= Virgin Soil (short story) =

Short story written by Mary Chavelita Dunne

Virgin Soil is a short story written by Mary Chavelita Dunne under her pseudonym George Egerton. This story was published as part of a series of short stories in a book called Discords. Discords was published in 1894 by Roberts Brothers in Boston, Massachusetts.

== Plot ==
This short story opens with a post wedding scene between a gray-haired older man and a seventeen-year-old bride. The daughter cries on her mother after the ceremony and her mother responds by telling her she is married now and that she must obey her new husband. Then the bride and groom depart together on a train to begin their married life. The story flashes forward five years and the once young bride has come back home to see her mother. She has not been home since her marriage and remembers her childhood fondly as she wonders through her childhood home. Then she sees her mother resting in a chair and is astonished how she has not aged significantly within those five years. She stops to observe her own reflection in a mirror and notice how much she has aged since her wedding day. She notices that her spark, innocence, and youth is gone and then quickly turns to her mother and shakes her awake. Her mother is excited to see her but Flo, her daughter, responds harshly stating she needs to speak with her. The two of them sit down for tea to talk.

Flo's mother asked how her husband is. And Flo responds by telling her he is currently in Paris with another woman. Her mother is shocked while her daughter comments how she only wishes that he took these trips more frequently. Her mother then scolds Flo for not saving from her husband of the sin of adultery. Flo states that she is leaving her husband because she is very unhappy. She explains that the fundamentals of marriage are unequal and essentially legal prostitution. Her mother remarks that she thought her daughter's husband, Philip, was such as respectful match. Flo explains that her marriage and the hurt it caused her is her mother's fault because her mother did not prepare her for what marriage was and instead only advised her to obey her husband. She said that she was sold in exchange for a home, clothes, and food. She was clueless as to what her wifely duties included and the amount of intimacy that would be given to him. Her marriage stole her sweetness and youth and caused her to hate herself and her mother for placing her in this position. The story flashes to later in the evening as Flo is sleeping and her mother kisses her and slips notes into her bag. In the morning, Flo leaves and takes the train in the opposite direction of where her home with Philip is.

== Scholarship ==

This story is representative of the evolution of women's roles and power in society during the time that the story is written. These women roles are in a direction juxtaposition when comparing Flo to her mother character. Flo's mother is a stereotypical Victorian woman with an old-fashioned mindset . The mother at her daughter's wedding shows no signs of maturity as she offers no advice, no explanation of sex, and instead tells her to simply obey her new husband, the advice she most likely received from her own mother . Her responds to Flo explaining her harmful marriage and her decision to leave is what will society think and the scandal that will ensue . Flo sets herself apart from her mother first in her appearance as she is described with firm, strong features. Flo represents the brand-new view version of womanhood. A woman who understands of the unfairness of power in society and the lack of justice for women's roles in the nineteenth century.

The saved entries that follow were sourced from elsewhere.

-- ==== Sys2Proof/Machine/RegBytes.lean ====
section
/-! DEFINITION. Register byte moves and selectors (spec/46_register_bytes_select.md R260 to R265). -/

namespace Sys2Proof.Machine

/-- R260: `D <- R[n].lo`. -/
def getLow (n : RegNo) (s : State) : State := s.setD (loByte (s.reg n))

/-- R261: `D <- R[n].hi`. -/
def getHigh (n : RegNo) (s : State) : State := s.setD (hiByte (s.reg n))

/-- R262: `R[n].lo <- D`. -/
def putLow (n : RegNo) (s : State) : State := s.setReg n (withLo (s.reg n) s.d)

/-- R263: `R[n].hi <- D`. -/
def putHigh (n : RegNo) (s : State) : State := s.setReg n (withHi (s.reg n) s.d)

/-- GLO 0, `0x80` (R260). -/
def execGlo0 (s : State) : Result := .next (getLow 0#4 s)

/-- GLO 1, `0x81` (R260). -/
def execGlo1 (s : State) : Result := .next (getLow 1#4 s)

/-- GLO 2, `0x82` (R260). -/
def execGlo2 (s : State) : Result := .next (getLow 2#4 s)

/-- GLO 3, `0x83` (R260). -/
def execGlo3 (s : State) : Result := .next (getLow 3#4 s)

/-- GLO 4, `0x84` (R260). -/
def execGlo4 (s : State) : Result := .next (getLow 4#4 s)

/-- GLO 5, `0x85` (R260). -/
def execGlo5 (s : State) : Result := .next (getLow 5#4 s)

/-- GLO 6, `0x86` (R260). -/
def execGlo6 (s : State) : Result := .next (getLow 6#4 s)

/-- GLO 7, `0x87` (R260). -/
def execGlo7 (s : State) : Result := .next (getLow 7#4 s)

/-- GLO 8, `0x88` (R260). -/
def execGlo8 (s : State) : Result := .next (getLow 8#4 s)

/-- GLO 9, `0x89` (R260). -/
def execGlo9 (s : State) : Result := .next (getLow 9#4 s)

/-- GLO A, `0x8A` (R260). -/
def execGloA (s : State) : Result := .next (getLow 10#4 s)

/-- GLO B, `0x8B` (R260). -/
def execGloB (s : State) : Result := .next (getLow 11#4 s)

/-- GLO C, `0x8C` (R260). -/
def execGloC (s : State) : Result := .next (getLow 12#4 s)

/-- GLO D, `0x8D` (R260). -/
def execGloD (s : State) : Result := .next (getLow 13#4 s)

/-- GLO E, `0x8E` (R260). -/
def execGloE (s : State) : Result := .next (getLow 14#4 s)

/-- GLO F, `0x8F` (R260). -/
def execGloF (s : State) : Result := .next (getLow 15#4 s)

/-- GHI 0, `0x90` (R261). -/
def execGhi0 (s : State) : Result := .next (getHigh 0#4 s)

/-- GHI 1, `0x91` (R261). -/
def execGhi1 (s : State) : Result := .next (getHigh 1#4 s)

/-- GHI 2, `0x92` (R261). -/
def execGhi2 (s : State) : Result := .next (getHigh 2#4 s)

/-- GHI 3, `0x93` (R261). -/
def execGhi3 (s : State) : Result := .next (getHigh 3#4 s)

/-- GHI 4, `0x94` (R261). -/
def execGhi4 (s : State) : Result := .next (getHigh 4#4 s)

/-- GHI 5, `0x95` (R261). -/
def execGhi5 (s : State) : Result := .next (getHigh 5#4 s)

/-- GHI 6, `0x96` (R261). -/
def execGhi6 (s : State) : Result := .next (getHigh 6#4 s)

/-- GHI 7, `0x97` (R261). -/
def execGhi7 (s : State) : Result := .next (getHigh 7#4 s)

/-- GHI 8, `0x98` (R261). -/
def execGhi8 (s : State) : Result := .next (getHigh 8#4 s)

/-- GHI 9, `0x99` (R261). -/
def execGhi9 (s : State) : Result := .next (getHigh 9#4 s)

/-- GHI A, `0x9A` (R261). -/
def execGhiA (s : State) : Result := .next (getHigh 10#4 s)

/-- GHI B, `0x9B` (R261). -/
def execGhiB (s : State) : Result := .next (getHigh 11#4 s)

/-- GHI C, `0x9C` (R261). -/
def execGhiC (s : State) : Result := .next (getHigh 12#4 s)

/-- GHI D, `0x9D` (R261). -/
def execGhiD (s : State) : Result := .next (getHigh 13#4 s)

/-- GHI E, `0x9E` (R261). -/
def execGhiE (s : State) : Result := .next (getHigh 14#4 s)

/-- GHI F, `0x9F` (R261). -/
def execGhiF (s : State) : Result := .next (getHigh 15#4 s)

/-- PLO 0, `0xA0` (R262). -/
def execPlo0 (s : State) : Result := .next (putLow 0#4 s)

/-- PLO 1, `0xA1` (R262). -/
def execPlo1 (s : State) : Result := .next (putLow 1#4 s)

/-- PLO 2, `0xA2` (R262). -/
def execPlo2 (s : State) : Result := .next (putLow 2#4 s)

/-- PLO 3, `0xA3` (R262). -/
def execPlo3 (s : State) : Result := .next (putLow 3#4 s)

/-- PLO 4, `0xA4` (R262). -/
def execPlo4 (s : State) : Result := .next (putLow 4#4 s)

/-- PLO 5, `0xA5` (R262). -/
def execPlo5 (s : State) : Result := .next (putLow 5#4 s)

/-- PLO 6, `0xA6` (R262). -/
def execPlo6 (s : State) : Result := .next (putLow 6#4 s)

/-- PLO 7, `0xA7` (R262). -/
def execPlo7 (s : State) : Result := .next (putLow 7#4 s)

/-- PLO 8, `0xA8` (R262). -/
def execPlo8 (s : State) : Result := .next (putLow 8#4 s)

/-- PLO 9, `0xA9` (R262). -/
def execPlo9 (s : State) : Result := .next (putLow 9#4 s)

/-- PLO A, `0xAA` (R262). -/
def execPloA (s : State) : Result := .next (putLow 10#4 s)

/-- PLO B, `0xAB` (R262). -/
def execPloB (s : State) : Result := .next (putLow 11#4 s)

/-- PLO C, `0xAC` (R262). -/
def execPloC (s : State) : Result := .next (putLow 12#4 s)

/-- PLO D, `0xAD` (R262). -/
def execPloD (s : State) : Result := .next (putLow 13#4 s)

/-- PLO E, `0xAE` (R262). -/
def execPloE (s : State) : Result := .next (putLow 14#4 s)

/-- PLO F, `0xAF` (R262). -/
def execPloF (s : State) : Result := .next (putLow 15#4 s)

/-- PHI 0, `0xB0` (R263). -/
def execPhi0 (s : State) : Result := .next (putHigh 0#4 s)

/-- PHI 1, `0xB1` (R263). -/
def execPhi1 (s : State) : Result := .next (putHigh 1#4 s)

/-- PHI 2, `0xB2` (R263). -/
def execPhi2 (s : State) : Result := .next (putHigh 2#4 s)

/-- PHI 3, `0xB3` (R263). -/
def execPhi3 (s : State) : Result := .next (putHigh 3#4 s)

/-- PHI 4, `0xB4` (R263). -/
def execPhi4 (s : State) : Result := .next (putHigh 4#4 s)

/-- PHI 5, `0xB5` (R263). -/
def execPhi5 (s : State) : Result := .next (putHigh 5#4 s)

/-- PHI 6, `0xB6` (R263). -/
def execPhi6 (s : State) : Result := .next (putHigh 6#4 s)

/-- PHI 7, `0xB7` (R263). -/
def execPhi7 (s : State) : Result := .next (putHigh 7#4 s)

/-- PHI 8, `0xB8` (R263). -/
def execPhi8 (s : State) : Result := .next (putHigh 8#4 s)

/-- PHI 9, `0xB9` (R263). -/
def execPhi9 (s : State) : Result := .next (putHigh 9#4 s)

/-- PHI A, `0xBA` (R263). -/
def execPhiA (s : State) : Result := .next (putHigh 10#4 s)

/-- PHI B, `0xBB` (R263). -/
def execPhiB (s : State) : Result := .next (putHigh 11#4 s)

/-- PHI C, `0xBC` (R263). -/
def execPhiC (s : State) : Result := .next (putHigh 12#4 s)

/-- PHI D, `0xBD` (R263). -/
def execPhiD (s : State) : Result := .next (putHigh 13#4 s)

/-- PHI E, `0xBE` (R263). -/
def execPhiE (s : State) : Result := .next (putHigh 14#4 s)

/-- PHI F, `0xBF` (R263). -/
def execPhiF (s : State) : Result := .next (putHigh 15#4 s)

/-- SEP 0, `0xD0` (R264). -/
def execSep0 (s : State) : Result := .next (s.setP 0#4)

/-- SEP 1, `0xD1` (R264). -/
def execSep1 (s : State) : Result := .next (s.setP 1#4)

/-- SEP 2, `0xD2` (R264). -/
def execSep2 (s : State) : Result := .next (s.setP 2#4)

/-- SEP 3, `0xD3` (R264). -/
def execSep3 (s : State) : Result := .next (s.setP 3#4)

/-- SEP 4, `0xD4` (R264). -/
def execSep4 (s : State) : Result := .next (s.setP 4#4)

/-- SEP 5, `0xD5` (R264). -/
def execSep5 (s : State) : Result := .next (s.setP 5#4)

/-- SEP 6, `0xD6` (R264). -/
def execSep6 (s : State) : Result := .next (s.setP 6#4)

/-- SEP 7, `0xD7` (R264). -/
def execSep7 (s : State) : Result := .next (s.setP 7#4)

/-- SEP 8, `0xD8` (R264). -/
def execSep8 (s : State) : Result := .next (s.setP 8#4)

/-- SEP 9, `0xD9` (R264). -/
def execSep9 (s : State) : Result := .next (s.setP 9#4)

/-- SEP A, `0xDA` (R264). -/
def execSepA (s : State) : Result := .next (s.setP 10#4)

/-- SEP B, `0xDB` (R264). -/
def execSepB (s : State) : Result := .next (s.setP 11#4)

/-- SEP C, `0xDC` (R264). -/
def execSepC (s : State) : Result := .next (s.setP 12#4)

/-- SEP D, `0xDD` (R264). -/
def execSepD (s : State) : Result := .next (s.setP 13#4)

/-- SEP E, `0xDE` (R264). -/
def execSepE (s : State) : Result := .next (s.setP 14#4)

/-- SEP F, `0xDF` (R264). -/
def execSepF (s : State) : Result := .next (s.setP 15#4)

/-- SEX 0, `0xE0` (R265). -/
def execSex0 (s : State) : Result := .next (s.setX 0#4)

/-- SEX 1, `0xE1` (R265). -/
def execSex1 (s : State) : Result := .next (s.setX 1#4)

/-- SEX 2, `0xE2` (R265). -/
def execSex2 (s : State) : Result := .next (s.setX 2#4)

/-- SEX 3, `0xE3` (R265). -/
def execSex3 (s : State) : Result := .next (s.setX 3#4)

/-- SEX 4, `0xE4` (R265). -/
def execSex4 (s : State) : Result := .next (s.setX 4#4)

/-- SEX 5, `0xE5` (R265). -/
def execSex5 (s : State) : Result := .next (s.setX 5#4)

/-- SEX 6, `0xE6` (R265). -/
def execSex6 (s : State) : Result := .next (s.setX 6#4)

/-- SEX 7, `0xE7` (R265). -/
def execSex7 (s : State) : Result := .next (s.setX 7#4)

/-- SEX 8, `0xE8` (R265). -/
def execSex8 (s : State) : Result := .next (s.setX 8#4)

/-- SEX 9, `0xE9` (R265). -/
def execSex9 (s : State) : Result := .next (s.setX 9#4)

/-- SEX A, `0xEA` (R265). -/
def execSexA (s : State) : Result := .next (s.setX 10#4)

/-- SEX B, `0xEB` (R265). -/
def execSexB (s : State) : Result := .next (s.setX 11#4)

/-- SEX C, `0xEC` (R265). -/
def execSexC (s : State) : Result := .next (s.setX 12#4)

/-- SEX D, `0xED` (R265). -/
def execSexD (s : State) : Result := .next (s.setX 13#4)

/-- SEX E, `0xEE` (R265). -/
def execSexE (s : State) : Result := .next (s.setX 14#4)

/-- SEX F, `0xEF` (R265). -/
def execSexF (s : State) : Result := .next (s.setX 15#4)

end Sys2Proof.Machine
end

The evolution of women in society is also represented by Flo's character development throughout the story. The first half of the story depict Flo as a young innocent bride that is a victim to a “gray-haired man” with “strong white teeth”. When Flo returns to her childhood home five year later, she has had to learn about men, the power imbalance to women, and the role of marriage. Flo is no longer a victim and has grown the strength to break free from her marriage and confront her mother. Flo's youth and innocence has disappeared, and this transformation is marked by her change in appearance.

While Flo details the horrors of her marriage, her mother remarks that if only she would have had a child, then Flo may have been happier. However Flo states that this would have been her last straw to carry his child inside of her. This has been interpreted by many scholars as an illusion to a possible abortion that Flo may have obtained. Abortion was criminalized in 1803 and thus covert and secretive in nature. Flo was trapped in a marriage and her duties included submitting to her husband's every sexual need. This story paints abortion as a byproduct of marriage abuse during this time period and as a woman's last line of defense from their continued victimization.

Flo's decision to confront her mother and blame her for her marriage abuse represents some of the rage of the New Women movement. Flo states that “whatever of misery is in the whole matter rests solely and entirely with you mother”. At first glance, Flo angry towards her mother may seem misplace; however this is a common critique of New Women authors. They place blame on women for aiding in the continued oppression of women by mothers molding their daughters into willing victims for the social norm of unequal position of marriage often ripe with abuse.